Americans “can eat caviar guilt-free,” says Ilya Panchernikov, the second-generation managing director of Caviar Russe, who was born in the southern Ukrainian city of Kherson, now occupied by Russian troops. “The fish don’t have passports. It’s just a fish.”

In fact, no caviar in America comes from Russia. Government sanctions against the salty, chic fish eggs are more performative than anything. Caviar imported from Russia worldwide has dropped to a tiny fraction of the global volume it commanded during the 1990s.

That’s because Russia popularized caviar from wild sturgeon, often the beluga species that swam in the Caspian and Black seas. Fishermen cut out the roe from the sturgeon and often tossed the fish back in the water to die. Both Russia and Iran in particular became huge producers of expensive caviar, but after the sturgeon population fell 30%, producing caviar from the fish was banned in the early 2000s. Experts suggest that 2008 was the last time Russian caviar was served in America.

“Russia hasn’t exported any caviar for years and years,” said caviar entrepreneur Bill Holst. The Russians “consume everything they produce, and most of the caviar they produce is injected with hormones and not legal to sell in the U.S. and Europe.”

Seafood from Russia is broadly facing sanctions from countries looking to punish Russia for its unprovoked attack on Ukraine. In 2021, the U.S. imported $1.2 billion worth of seafood from Russia, mostly pollock that’s sold at fast-food chains and smaller fish used for feed at fish farms. Not one speck of that was caviar.

Most high-quality caviar is now produced in farms located across Europe in Hungary, Italy, Greece and Germany, as well as stateside, from California to Kentucky. Costco sources its Osetra caviar from a Bulgarian farm in the Black Sea.

The largest supply of caviar in the world comes from one farm in China. That operation, formally called Hangzhou Qiandaohu Xunlong Sci-Tech, accounts for 35% of global sales. Its tins are shipped overnight around the world to 23 countries, including 22 Michelin-starred restaurants in France and five in New York. The company also supplies caviar for a lot of tins sold under brands like Petrossian, Caviar House and celebrity chef Thomas Keller’s Regiis Ova.

Russian President Vladimir Putin himself has eaten the Chinese-produced caviar at least twice — once at the 2016 G20 Summit in Hangzhou, where the caviar farm is located, and the other during a one-on-one meeting with Chinese President Xi Jinping.

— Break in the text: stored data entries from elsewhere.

/-- An element that no other slot has stored to has its accumulator and all its addends left. -/
theorem left_of_put_nil (hput : b.put = []) {r k : Nat} (hk : k < (b.accs.getD r []).length)
    (hcol : b.col + (b.accs.getD r []).length ≤ 64) :
    b.left (64 * (b.row + r) + b.col + k) = some ((b.accs.getD r []).getD k 0, (b.adds.getD r []).getD k []) := by
  have hrow : (64 * (b.row + r) + b.col + k) / 64 = b.row + r := by omega
  have hcolumn : (64 * (b.row + r) + b.col + k) % 64 = b.col + k := by omega
  have hin : ¬ (b.row + r < b.row ∨ b.col + k < b.col) := by omega
  have hacc : (b.accs.getD r [])[k]? = some ((b.accs.getD r []).getD k 0) := by
    rw [List.getElem?_eq_getElem hk, List.getD_eq_getElem _ _ hk]
  rw [MxBand.left, hrow, hcolumn, if_neg hin, Nat.add_sub_cancel_left, Nat.add_sub_cancel_left, hacc, hput]
  rfl

/-- The end of a band writes its rows' sums in order, and joins their flags to those of the groups. -/
theorem mxBandEnd_of_put_nil (hput : b.put = []) (hcols : ∀ l ∈ b.accs, b.col + l.length ≤ 64) (s : State) (td : TdReg) :
    mxBandEnd s td b = setProgress
      ((List.range b.accs.length).foldl (fun s r => putRow s (b.row + r) b.col ((b.sums r).map (·.1))) s) td b.stop
      ((List.range b.accs.length).foldl (fun fl r => (b.sums r).foldl (fun fl e => fl ||| e.2) fl) b.flags) := by
  have hres : ((List.range b.accs.length).map fun r => (List.range (b.accs.getD r []).length).map fun k =>
      addAll b.ints ((b.left (64 * (b.row + r) + b.col + k)).getD (0, [])).1
        ((b.left (64 * (b.row + r) + b.col + k)).getD (0, [])).2) = (List.range b.accs.length).map b.sums := by
    refine List.map_congr_left fun r hr => List.map_congr_left fun k hk => ?_
    have hmem : b.accs.getD r [] ∈ b.accs := by
      rw [List.getD_eq_getElem _ _ (List.mem_range.1 hr)]
      exact List.getElem_mem _
    rw [left_of_put_nil hput (List.mem_range.1 hk) (hcols _ hmem), Option.getD_some]
  have hrows : ((List.range b.accs.length).map b.sums).zip (List.range b.accs.length) =
      (List.range b.accs.length).map fun r => (b.sums r, r) := by
    simpa using (List.zip_map' (f := b.sums) (g := id) (l := List.range b.accs.length))
  unfold mxBandEnd
  dsimp only
  rw [hres, List.length_map, List.length_range, hrows, List.foldl_map, List.foldl_map]

end Band

section Complete
variable {c : Nat} {o : MxOp} {r : List MxOp}

section BandEnds
variable {b : MxBand} {i : Instr} (hq : (s.core c).mxq = o :: r) (hb : o.band = some b)
include hq hb

/-- The operation goes on with its next band: its slot waits at its instruction again. -/
theorem exec_mxComplete_goesOn (hi : o.instr = some i) (h : spillWaits s o.slot = false ∨ b.last = true) :
    exec (.mxComplete c) s = .next
      { (((mxBandEnd { s with cur := o.slot } (BitVec.ofNat 3 (o.td.getD 0)) b).modCore c fun k =>
          { k with mxq := { o with band := none } :: r }).modMe fun v =>
          { v with wait := .hold .mx i s.now 0#64 }) with cur := s.cur } := by
  have hgo : (spillWaits s o.slot && !b.last) = false := by rcases h with h | h <;> simp [h]
  change execMxComplete c s = _
  simp only [execMxComplete, hq, hb, hgo, hi, Bool.false_eq_true, if_false, Option.map_some, Option.getD_some]

/-- An eviction stops the operation here: it leaves the engine, and its slot the wait. -/
theorem exec_mxComplete_evicted (hspill : spillWaits s o.slot = true) (hlast : b.last = false) :
    exec (.mxComplete c) s = .next
      { (((setMxrow (mxBandEnd { s with cur := o.slot } (BitVec.ofNat 3 (o.td.getD 0)) b)
            (BitVec.ofNat 3 (o.td.getD 0)) b.stop).modCore c fun k => { k with mxq := r }).modMe fun v =>
          { v with wait := .run }) with cur := s.cur } := by
  change execMxComplete c s = _
  simp only [execMxComplete, hq, hb, hspill, hlast, Bool.not_false, Bool.and_self, if_true]

end BandEnds

/-- An operation that is complete leaves the engine; its flags, and those that an accumulation has left in its descriptor,
join NXFLAGS of its slot. -/
theorem exec_mxComplete_done (hq : (s.core c).mxq = o :: r) (hb : o.band = none) :
    ∃ (u : State) (fl : NxFlags), exec (.mxComplete c) s = .next (u.modSlot o.slot fun v =>
        { v with user := { v.user with nxflags := v.user.nxflags ||| fl }
                 wait := if v.wait = .done .mx then .run else v.wait })
      ∧ u.slot o.slot = s.slot o.slot ∧ (u.core c).mxq = r
      ∧ (o.accum = false → fl = o.flags ∧ (u.core c).td = (s.core c).td)
      ∧ ∀ k, o.accum = true → o.td = some k → k < 8 → fl = o.flags ||| (AMap.getD (s.core c).td k {}).pflags
        ∧ (AMap.getD (u.core c).td k {}).pflags = 0#5 ∧ (AMap.getD (u.core c).td k {}).restart = 0#7 := by
  have hexec : exec (.mxComplete c) s = execMxComplete c s := rfl
  simp only [hexec, execMxComplete, hq, hb]
  refine ⟨_, _, rfl, ?_⟩
  cases haccum : o.accum with
  | false => simp
  | true =>
    cases htd : o.td with
    | none => simp
    | some j =>
      refine ⟨rfl, ?_, nofun, fun k _ hk hlt => ?_⟩
      · simp
      · cases hk
        have hnum : (BitVec.ofNat 3 j).toNat = j := by rw [BitVec.toNat_ofNat]; omega
        simp [hnum]

end Complete

/-! ## Waits at memory that end (R215, R216, R227) -/

/-- The instructions that an arrival of data completes: the synchronising and the bounded loads. -/
theorem cases_of_loadOver {n : Nat} {i : Instr} (h : loadOver s n i = true) :
    (∃ rd rs1, i = .ldS rd rs1) ∨ (∃ rd rs1, i = .ldSe rd rs1) ∨ (∃ vd rs1, i = .vldS vd rs1)
      ∨ (∃ dbl b rd rs1 rs2, i = .ldB dbl b rd rs1 rs2) ∨ ∃ b vd rs1 rs2, i = .vldB b vd rs1 rs2 := by
  unfold loadOver at h
  dsimp only at h
  split at h
  · exact .inl ⟨_, _, rfl⟩
  · exact .inr (.inl ⟨_, _, rfl⟩)
  · exact .inr (.inr (.inl ⟨_, _, rfl⟩))
  · exact .inr (.inr (.inr (.inl ⟨_, _, _, _, _, rfl⟩)))
  · exact .inr (.inr (.inr (.inr ⟨_, _, _, _, rfl⟩)))
  · cases h

section Waits
variable {n t : Nat} {k : WaitKind} {i : Instr} {a : Word}

/-- A load that can go on is performed as `exec` performs it. -/
theorem loadGoes_over (hwait : (s.slot n).wait = .hold k i t a) (h : loadOver s n i = true) :
    loadGoes k n s = .next (arrived (exec i (trial s n)) s) := by
  simp only [loadGoes, hwait, h, and_self, if_true]
  rcases cases_of_loadOver h with ⟨_, _, rfl⟩ | ⟨_, _, rfl⟩ | ⟨_, _, rfl⟩ | ⟨_, _, _, _, _, rfl⟩ | ⟨_, _, _, _, rfl⟩ <;> rfl

/-- One that cannot goes on waiting. -/
theorem loadGoes_held (hwait : (s.slot n).wait = .hold k i t a) (h : loadOver s n i = false) :
    loadGoes k n s = .next s := by
  simp only [loadGoes, hwait, h, and_false, Bool.false_eq_true, if_false]

variable (hwait : (s.slot n).wait = .hold .tide i t a)
include hwait

theorem exec_tideTmo_passed (hlimit : (s.slot n).user.tmo ≠ 0#48) (h : t + (s.slot n).user.tmo.toNat < s.now) :
    exec (.tideTmo n) s = .next (State.takeTrap { s with cur := n } { cause := 0x0E, tval := a }) := by
  change execTideTmo n s = _
  simp only [execTideTmo, hwait, if_pos (And.intro hlimit h)]
  rfl

theorem exec_tideTmo_ahead (hlimit : (s.slot n).user.tmo ≠ 0#48) (h : s.now ≤ t + (s.slot n).user.tmo.toNat) :
    exec (.tideTmo n) s =
      .next (s.after (s.clkUntil (t + (s.slot n).user.tmo.toNat + 1)) (.tideTmo n)) := by
  change execTideTmo n s = _
  simp only [execTideTmo, hwait, not_lt_of_ge h, and_false, if_false, if_neg hlimit]

theorem exec_tideTmo_unlimited (h : (s.slot n).user.tmo = 0#48) : exec (.tideTmo n) s = .next s := by
  change execTideTmo n s = _
  simp only [execTideTmo, hwait, h, ne_eq, not_true_eq_false, false_and, if_false, if_true]

end Waits

/-! ## Buffers and caches in time (R203, R244) -/

section Drain
variable {core line : Nat} {e : CbEntry} (hcore : core < 1024)
  (he : (s.core core).cb.find? (fun e => e.line == line) = some e)
include hcore he

theorem exec_coalesceDrainTimeout_due (h : e.last + 64 ≤ s.clk) :
    exec (.coalesceDrainTimeout core line) s = .next (s.cbDrain core line) := by
  change execCoalesceDrainTimeout core line s = _
  simp only [execCoalesceDrainTimeout, if_pos hcore, he, if_pos h]

theorem exec_coalesceDrainTimeout_early (h : s.clk < e.last + 64) :
    exec (.coalesceDrainTimeout core line) s =
      .next (s.after (e.last + 64 - s.clk) (.coalesceDrainTimeout core line)) := by
  change execCoalesceDrainTimeout core line s = _
  simp only [execCoalesceDrainTimeout, if_pos hcore, he, if_neg (not_le_of_gt h)]

end Drain

/-- A line drained is in the core's buffer no more. -/
theorem line_ne_of_mem_cbDrain {core line : Nat} {x : CbEntry} (h : x ∈ ((s.cbDrain core line).core core).cb) :
    x.line ≠ line := by
  rw [cb_cbDrain] at h
  exact bne_iff_ne.1 (List.mem_filter.1 h).2

section Forward
variable {cove line : Nat} {l : L2Line} (hl : AMap.get? (s.cove cove).l2 line = some l) (hdirty : l.dirty ≠ [])
include hl hdirty

theorem exec_l2WriteForward_due (h : l.since + 2048 ≤ s.clk) :
    exec (.l2WriteForward cove line) s = .next (s.l2Forward cove line) := by
  change execL2WriteForward cove line s = _
  simp only [execL2WriteForward, hl, List.isEmpty_iff, if_neg hdirty, if_pos h]

theorem exec_l2WriteForward_early (h : s.clk < l.since + 2048) : exec (.l2WriteForward cove line) s =
    .next (s.after (l.since + 2048 - s.clk) (.l2WriteForward cove line)) := by
  change execL2WriteForward cove line s = _
  simp only [execL2WriteForward, hl, List.isEmpty_iff, if_neg hdirty, if_neg (not_le_of_gt h)]

end Forward

theorem exec_l1dLineExpiry_due {core line : Nat} {l : L1dLine} (hl : AMap.get? (s.core core).l1d line = some l)
    (h : l.clk + 4096 ≤ s.clk) : exec (.l1dLineExpiry core line) s =
      .next (s.modCore core fun c => { c with l1d := AMap.del c.l1d line }) := by
  change execL1dLineExpiry core line s = _
  simp only [execL1dLineExpiry, hl, if_pos h]

end Sys2Proof.Machine

open Sys2Proof Sys2Proof.Machine

/-- Settles O32: a completion is `rejoin`, or takes the oldest operation of the engine (`exec_mxComplete_done`) or ends its
band (`mxBandEnd_of_put_nil`); a wait that ends is the load's own execution (`loadGoes_over`); a drained or forwarded line
has nothing left to send (`line_ne_of_mem_cbDrain`, `unsent_l2Forward`). -/
theorem completionsInTime : Obligations.CompletionsInTime := by
  refine ⟨fun s n => ?completions, fun s n i t a => ?waits, fun s core cove line => ⟨?drain, ?forward, ?expiry, rfl⟩⟩
  case completions =>
    intro back
    have hback : ∀ {k e}, exec e s = .next (rejoin k n s) → back k e := fun h => ⟨_, h, rejoin_alone s n _⟩
    refine ⟨hback rfl, hback rfl, hback rfl, hback rfl, hback rfl, ?verdict, hback (exec_placerComplete s n),
      fun c o r b i hq hb hput _ hi hcols => ?band, fun c o r hq hb hwait => ?done⟩
    case verdict =>
      refine ⟨_, exec_srpVerdict s n, ?_⟩
      split
      · exact rejoin_alone s n .srp
      · next hother => exact ⟨rfl, rfl, fun _ _ => rfl, fun hdone => absurd hdone hother, fun _ => rfl⟩
    case band =>
      have hend := mxBandEnd_of_put_nil hput hcols { s with cur := o.slot } (BitVec.ofNat 3 (o.td.getD 0))
      refine ⟨fun h => ?_, fun hspill hlast => ?_⟩
      · rw [exec_mxComplete_goesOn hq hb hi h, hend]
        rfl
      · rw [exec_mxComplete_evicted hq hb hspill hlast, hend]
        rfl
    case done =>
      obtain ⟨u, fl, hexec, hslot, hleft, hplain, haccum⟩ := exec_mxComplete_done hq hb
      refine ⟨_, hexec, hleft, ?_⟩
      rw [slot_modSlot, hslot]
      refine ⟨if_pos hwait, fun h => ?_, fun k h htd hk => ?_⟩
      · obtain ⟨rfl, htds⟩ := hplain h
        exact ⟨rfl, htds⟩
      · obtain ⟨rfl, hpflags, hrestart⟩ := haccum k h htd hk
        exact ⟨rfl, hpflags, hrestart⟩
  case waits =>
    exact ⟨loadGoes_over, loadGoes_held, loadGoes_over, loadGoes_held, exec_tideTmo_passed, exec_tideTmo_ahead,
      exec_tideTmo_unlimited⟩
  case drain =>
    exact fun e hcore he => ⟨fun h => ⟨exec_coalesceDrainTimeout_due hcore he h, fun _ => line_ne_of_mem_cbDrain⟩,
      exec_coalesceDrainTimeout_early hcore he⟩
  case forward =>
    exact fun l hl hdirty => ⟨fun h => ⟨exec_l2WriteForward_due hl hdirty h, fun _ => unsent_l2Forward⟩,
      exec_l2WriteForward_early hl hdirty⟩
  case expiry => exact fun l hl h => exec_l1dLineExpiry_due hl h
end

section
/-! Element-wise vector arithmetic, logic and shifts (R136, R138-R141, R144): integers of an element's bits, what each form
shared by these instructions writes, and O11 and O12, which they settle. -/

namespace Sys2Proof.Machine

/-! ## Integers of an element's bits (R28) -/

section Integers

variable (w : Nat)

theorem intOf_eq_toInt (x : Nat) : intOf w x = (BitVec.ofNat w x).toInt := by
  rw [BitVec.toInt_eq_toNat_cond, BitVec.toNat_ofNat, intOf]
  cases w with
  | zero => simp [Nat.mod_one]
  | succ w =>
    have hneg : 2 * (x % 2 ^ (w + 1)) < 2 ^ (w + 1) ↔ x % 2 ^ (w + 1) < 2 ^ w := by omega
    simp only [hneg, Nat.add_sub_cancel, Nat.cast_pow, Nat.cast_ofNat]

theorem natOf_eq_toNat (n : Int) : natOf w n = (BitVec.ofInt w n).toNat := by
  rw [BitVec.toNat_ofInt, natOf, Nat.cast_pow, Nat.cast_ofNat]

@[simp] theorem natOf_zero : natOf w 0 = 0 := by rw [natOf, Int.zero_emod, Int.toNat_zero]

theorem natOf_neg_one : natOf w (-1) = 2 ^ w - 1 := by rw [natOf_eq_toNat, ofInt_neg_one, BitVec.toNat_allOnes]

variable {w}

/-- The bits of an element's integer are the element. -/
theorem natOf_intOf {x : Nat} (h : x < 2 ^ w) : natOf w (intOf w x) = x := by
  rw [natOf_eq_toNat, intOf_eq_toInt, BitVec.ofInt_toInt, BitVec.toNat_ofNat, Nat.mod_eq_of_lt h]

theorem intOf_eq_zero_iff {x : Nat} (h : x < 2 ^ w) : intOf w x = 0 ↔ x = 0 := by
  constructor
  · intro h0
    rw [← natOf_intOf h, h0, natOf_zero]
  · rintro rfl
    rw [intOf_eq_toInt, BitVec.toInt_zero]

/-- Wrapping a part of a sum first changes nothing. -/
theorem natOf_natOf_add (x y : Int) : natOf w ((natOf w x : Int) + y) = natOf w (x + y) := by
  have hcast : ((natOf w x : Nat) : Int) = x % 2 ^ w := Int.toNat_of_nonneg (Int.emod_nonneg _ (by positivity))
  rw [hcast, natOf, natOf, Int.emod_add_emod]

theorem natOf_add_natOf (x y : Int) : natOf w (x + (natOf w y : Int)) = natOf w (x + y) := by
  rw [add_comm, natOf_natOf_add, add_comm]

end Integers

theorem elemV_lt (v : VWord) (w k : Nat) : elemV v w k < 2 ^ w := Nat.mod_lt _ (by positivity)

/-! ## One element (R138, R139, R144) -/

section Element

variable {f : Fmt} (hf : isInt f = true) (w : Nat) (rm : Rm) (rnd : Rnd) (a b c : Nat)
include hf

theorem arith_add_of_int : arith .add f w rm rnd a b c = (natOf w (a + b), 0#5) := by simp [arith, hf]

theorem arith_sub_of_int : arith .sub f w rm rnd a b c = (natOf w (a - b), 0#5) := by simp [arith, hf]

theorem arith_mul_of_int : arith .mul f w rm rnd a b c = (natOf w (a * b), 0#5) := by simp [arith, hf]

theorem arith_fma_of_int : arith .fma f w rm rnd a b c = (natOf w (a * b + c), 0#5) := by simp [arith, hf]

variable {w a b} (ha : a < 2 ^ w) (hb : b < 2 ^ w)
include ha hb

theorem minMax_false_of_int : minMax f w false a b = (natOf w (min (intOf w a) (intOf w b)), 0#5) := by
  rw [minMax, if_pos hf]
  by_cases h : intOf w a < intOf w b
  · simp [h, min_eq_left h.le, natOf_intOf ha]
  · simp [h, min_eq_right (not_lt.1 h), natOf_intOf hb]

theorem minMax_true_of_int : minMax f w true a b = (natOf w (max (intOf w a) (intOf w b)), 0#5) := by
  rw [minMax, if_pos hf]
  by_cases h : intOf w a < intOf w b
  · simp [h, max_eq_right h.le, natOf_intOf hb]
  · simp [h, max_eq_left (not_lt.1 h), natOf_intOf ha]

end Element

“Russia hasn’t exported any caviar for years and years.”

Bill Holst

The Chinese farm was actually set up by Holst, a third-generation corn farmer based in Wisconsin. Chinese investors approached Holst, who had already turned around failing caviar farms in Hungary and Germany sold under the brand Desietra, to help them transform a small sturgeon farm in the country into China’s first caviar operation. Holst became the largest and sole American shareholder before selling his remaining stake in 2018.

Holst reinvested the profit in three farms in France, Italy and Germany. His caviar ranges from $400 a pound to $2,000 a pound. Even with the rising price of transportation, fuel and labor, the future of the caviar business, he said, is bright. “Demand for caviar is very high,” he said. “The highest in years.”

Holst now says Chinese caviar may not be as guilt-free as it seems, given Xi’s alliance with Russia. “Buy from our allies in Europe and the U.S.,” he said. “Do not buy Chinese caviar.”

At Caviar Russe, whose name literally means “Russian caviar,” Panchernikov is trying hard to make sure his customers know there’s no actual Russian caviar on the premises.

“I’m not Russian, I’m Ukrainian,” he told Forbes. “The caviar didn’t do anything to anybody and we want people to continue to celebrate with caviar.”